/-! ## The plain cell -/

/-- S6 to S8 by their two conditions: the capacity, and the eighth bit (R185-R188). -/
theorem consumeBit_eq (bit : Bool) (s : State) :
    consumeBit bit s =
      if s.dec.nb = 8 * s.cfg.nbyte then { s with dec := { s.dec with stop := .frameTooLong } }
      else if (s.dec.nb + 1) % 8 = 0 then
        { s with
          fb := s.fb.write s.dec.len (shiftIn s.dec.acc bit)
          sink := s.sink ++ [.byte s.dch (shiftIn s.dec.acc bit)]
          dec := { s.dec with acc := 0, nb := s.dec.nb + 1, len := s.dec.len + 1, cur := s.dec.cur + 1 } }
      else { s with
        dec := { s.dec with acc := shiftIn s.dec.acc bit, nb := s.dec.nb + 1, cur := s.dec.cur + 1 } } := by
  rcases consumeBit_cases bit s with ⟨hn, e⟩ | ⟨hn, hb, e⟩ | ⟨hn, hb, e⟩
  · rw [e, if_pos hn]; rfl
  · rw [e, if_neg hn, if_neg hb]
  · rw [e, if_neg hn, if_pos hb]

/-- Those are the lines S6 to S8 of the listing, for the bit of a cell's high ticks (R142). -/
theorem consumeBit_eq_assemble (s : State) (h : Nat) :
    consumeBit (bitOf s.cfg h) s = Listing.assemble s s.dec h := by
  rw [consumeBit_eq]; rfl

theorem resolveHeader_of_settled (hs : s.HeaderSettled) : resolveHeader s = s := by
  rcases resolveHeader_cases s with ⟨_, e⟩ | ⟨hp, hn, _⟩
  · exact e
  · exact absurd hn (hs hp)

/-- A cell that resolves no header, is in the window and is no turnaround only gives its bit. -/
theorem runCell_plain (hs : s.HeaderSettled) (hw : isAnomalous s.cfg l h = false) (ha : atTurnaround s = false)
    (bit : Bool) : runCell l h bit s = consumeBit bit s := by
  have hn : noteAnomaly l h s = s := if_neg (Bool.eq_false_iff.1 hw)
  rw [runCell, resolveHeader_of_settled hs, hn]
  exact if_neg (Bool.eq_false_iff.1 ha)

/-- Settles O12: the row of the cell's bit runs the cell, and S3 to S5 have nothing to do. -/
theorem plainDataCellGivesItsBit : Obligations.PlainDataCellGivesItsBit := by
  intro l h s ch hb hs hcur hc hz hw hheader hturn
  have hsettled : s.HeaderSettled := fun hp hn => hheader ⟨hp, hn⟩
  have ha : atTurnaround s = false := Bool.eq_false_iff.2 (mt (atTurnaround_iff s).1 hturn)
  rw [exec_cellData ⟨hb, hs, hcur⟩ hc l hz, runCell_plain hsettled hw ha, consumeBit_eq_assemble]

/-! ## The anomaly registers -/

theorem consumeBit_anomaly (bit : Bool) (s : State) :
    (consumeBit bit s).dec.anomv = s.dec.anomv ∧ (consumeBit bit s).dec.anomidx = s.dec.anomidx := by
  rcases consumeBit_cases bit s with ⟨_, e⟩ | ⟨_, _, e⟩ | ⟨_, _, e⟩ <;> rw [e] <;> exact ⟨rfl, rfl⟩

theorem passTurnaround_anomaly (s : State) :
    (passTurnaround s).dec.anomv = s.dec.anomv ∧ (passTurnaround s).dec.anomidx = s.dec.anomidx := by
  rw [passTurnaround_dec]; exact ⟨rfl, rfl⟩

theorem noteAnomaly_anomaly (l h : Nat) (s : State) :
    (noteAnomaly l h s).dec.anomv = (s.dec.anomv || isAnomalous s.cfg l h) ∧
    (noteAnomaly l h s).dec.anomidx = if isAnomalous s.cfg l h then s.dec.cur else s.dec.anomidx := by
  rw [noteAnomaly_dec]
  cases isAnomalous s.cfg l h <;> simp

/-- S4 alone writes the anomaly registers, before the turnaround is passed (R178, R181). -/
theorem runCell_anomaly (l h : Nat) (bit : Bool) (s : State) :
    (runCell l h bit s).dec.anomv = (s.dec.anomv || isAnomalous s.cfg l h) ∧
    (runCell l h bit s).dec.anomidx = if isAnomalous s.cfg l h then s.dec.cur else s.dec.anomidx := by
  have hn := noteAnomaly_anomaly l h (resolveHeader s)
  rw [resolveHeader_cfg, resolveHeader_dec] at hn
  obtain ⟨hv, hi⟩ := hn
  rw [← hv, ← hi]
  unfold runCell
  dsimp only
  split
  · obtain ⟨hpv, hpi⟩ := passTurnaround_anomaly (noteAnomaly l h (resolveHeader s))
    rw [← hpv, ← hpi]
    split
    · exact consumeBit_anomaly _ _
    · exact ⟨rfl, rfl⟩
  · exact consumeBit_anomaly bit _

/-- Settles O22: the step runs the cell at `CUR`, and only that cell's test writes the anomaly registers. -/
theorem cellAfterTurnaroundIsNotTested : Obligations.CellAfterTurnaroundIsNotTested := by
  intro s t ch hb hs hcur hc hz h
  obtain rfl := next_inj.1 ((exec_stepDecode_data ⟨hb, hs, hcur⟩ hc rfl hz).symm.trans h)
  exact runCell_anomaly _ _ _ s

end Sys2Proof.Machine
end

section
/-!
The bound on a frame (R200): a decoder step ends the frame or moves the cursor on, and the cursor runs out of cells.
-/

namespace Sys2Proof.Machine

variable {s t : State} {ch : Channel}

/-! ## The progress of one step -/

/-- The frame has ended, or the cursor has moved past cell `cur`. -/
def State.PastCell (t : State) (cur : Nat) : Prop := t.dec.stop ≠ .none ∨ cur + 1 ≤ t.dec.cur

theorem consumeBit_pastCell (bit : Bool) (s : State) : (consumeBit bit s).PastCell s.dec.cur := by
  rcases consumeBit_cases bit s with ⟨_, e⟩ | ⟨_, _, e⟩ | ⟨_, _, e⟩ <;> rw [e]
  · exact .inl nofun
  · exact .inr le_rfl
  · exact .inr le_rfl

/-- Past the turnaround the cursor moves on, and further with the bit of the next cell. -/
theorem runCell_pastCell (l h : Nat) (bit : Bool) (s : State) : (runCell l h bit s).PastCell s.dec.cur := by
  have hn : (noteAnomaly l h (resolveHeader s)).dec.cur = s.dec.cur := by simp
  rw [← hn]
  unfold runCell
  dsimp only
  generalize noteAnomaly l h (resolveHeader s) = n
  have hp : (passTurnaround n).dec.cur = n.dec.cur + 1 := by rw [passTurnaround_dec]
  split
  · split
    · exact (consumeBit_pastCell _ (passTurnaround n)).imp_right fun hc => by omega
    · next hstop => exact .inl hstop
  · exact consumeBit_pastCell bit n

theorem execStepDecode_pastCell (h : execStepDecode s = .next t) : t.PastCell s.dec.cur := by
  obtain ⟨_, ⟨_, rfl⟩ | ⟨_, _, rfl⟩⟩ := execStepDecode_next.1 h
  · exact .inl nofun
  · dsimp only
    split
    · exact .inl nofun
    · exact runCell_pastCell _ _ _ s

/-- The running decoder of a channel that exists always has a step (R260). -/
theorem execStepDecode_exists (hr : running s = true) (hc : s.chan? s.dch = some ch) :
    ∃ t, execStepDecode s = .next t := by
  rcases Nat.lt_or_ge s.dec.cur s.cfg.ncell with hcur | hcur
  · exact ⟨_, execStepDecode_next.2 ⟨hr, .inr ⟨hcur, ⟨ch, hc⟩, rfl⟩⟩⟩
  · exact ⟨_, execStepDecode_next.2 ⟨hr, .inl ⟨hcur, rfl⟩⟩⟩

/-- At the buffer end the step ends the frame (R173). -/
theorem execStepDecode_stop (h : execStepDecode s = .next t) (hcur : s.cfg.ncell ≤ s.dec.cur) : t.dec.stop ≠ .none := by
  obtain ⟨_, ⟨_, rfl⟩ | ⟨hlt, _⟩⟩ := execStepDecode_next.1 h
  · exact nofun
  · exact absurd hlt (Nat.not_lt.2 hcur)

/-! ## A run of steps -/

theorem decodeRun_succ (hr : running s = true) (h : execStepDecode s = .next t) (n : Nat) :
    decodeRun (n + 1) s = decodeRun n t := by
  rw [decodeRun, if_pos hr, exec, h]

/-- A run goes no further once the frame has ended. -/
theorem decodeRun_stopped (hs : s.dec.stop ≠ .none) (n : Nat) : decodeRun n s = .next s := by
  cases n with
  | zero => rfl
  | succ n => exact if_neg fun hr => hs ((running_iff s).1 hr).2

/-- With `n` cells left at most, `n + 1` steps end the frame. -/
theorem decodeRun_ends (n : Nat) (hr : running s = true) (hc : s.chan? s.dch = some ch)
    (hn : s.cfg.ncell ≤ s.dec.cur + n) : ∃ t, decodeRun (n + 1) s = .next t ∧ t.dec.stop ≠ .none := by
  induction n generalizing s with
  | zero =>
    obtain ⟨t, h⟩ := execStepDecode_exists hr hc
    exact ⟨t, decodeRun_succ hr h 0, execStepDecode_stop h hn⟩
  | succ n ih =>
    obtain ⟨t, h⟩ := execStepDecode_exists hr hc
    rw [decodeRun_succ hr h]
    by_cases hs : t.dec.stop = .none
    · have hrest := (execStepDecode_writes h).frame.rest
      have hb : t.bstate = .decode := by rw [hrest]; exact ((running_iff s).1 hr).1
      have hct : t.chan? t.dch = some ch := by rw [hrest]; exact hc
      have hcfg : t.cfg = s.cfg := by rw [hrest]
      have hcur : s.dec.cur + 1 ≤ t.dec.cur := (execStepDecode_pastCell h).resolve_left (· hs)
      exact ih ((running_iff t).2 ⟨hb, hs⟩) hct (by rw [hcfg]; omega)
    · exact ⟨t, decodeRun_stopped hs _, hs⟩

/-- Settles O18: each step makes progress, so the NCELL cells ahead of the cursor bound the run. -/
theorem frameIsBounded : Obligations.FrameIsBounded := by
  intro s ch hb hs hc
  have hr : running s = true := (running_iff s).2 ⟨hb, hs⟩
  obtain ⟨t, h⟩ := execStepDecode_exists hr hc
  exact ⟨⟨t, h, execStepDecode_pastCell h⟩, decodeRun_ends _ hr hc (Nat.le_add_left _ _)⟩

### EXERCISE BRIEF
Look through the entries above, find each line containing "intro", and copy it.

### RESPONSE
  intro l h s ch hb hs hcur hc hz hw hheader hturn
  intro s t ch hb hs hcur hc hz h
  intro s ch hb hs hc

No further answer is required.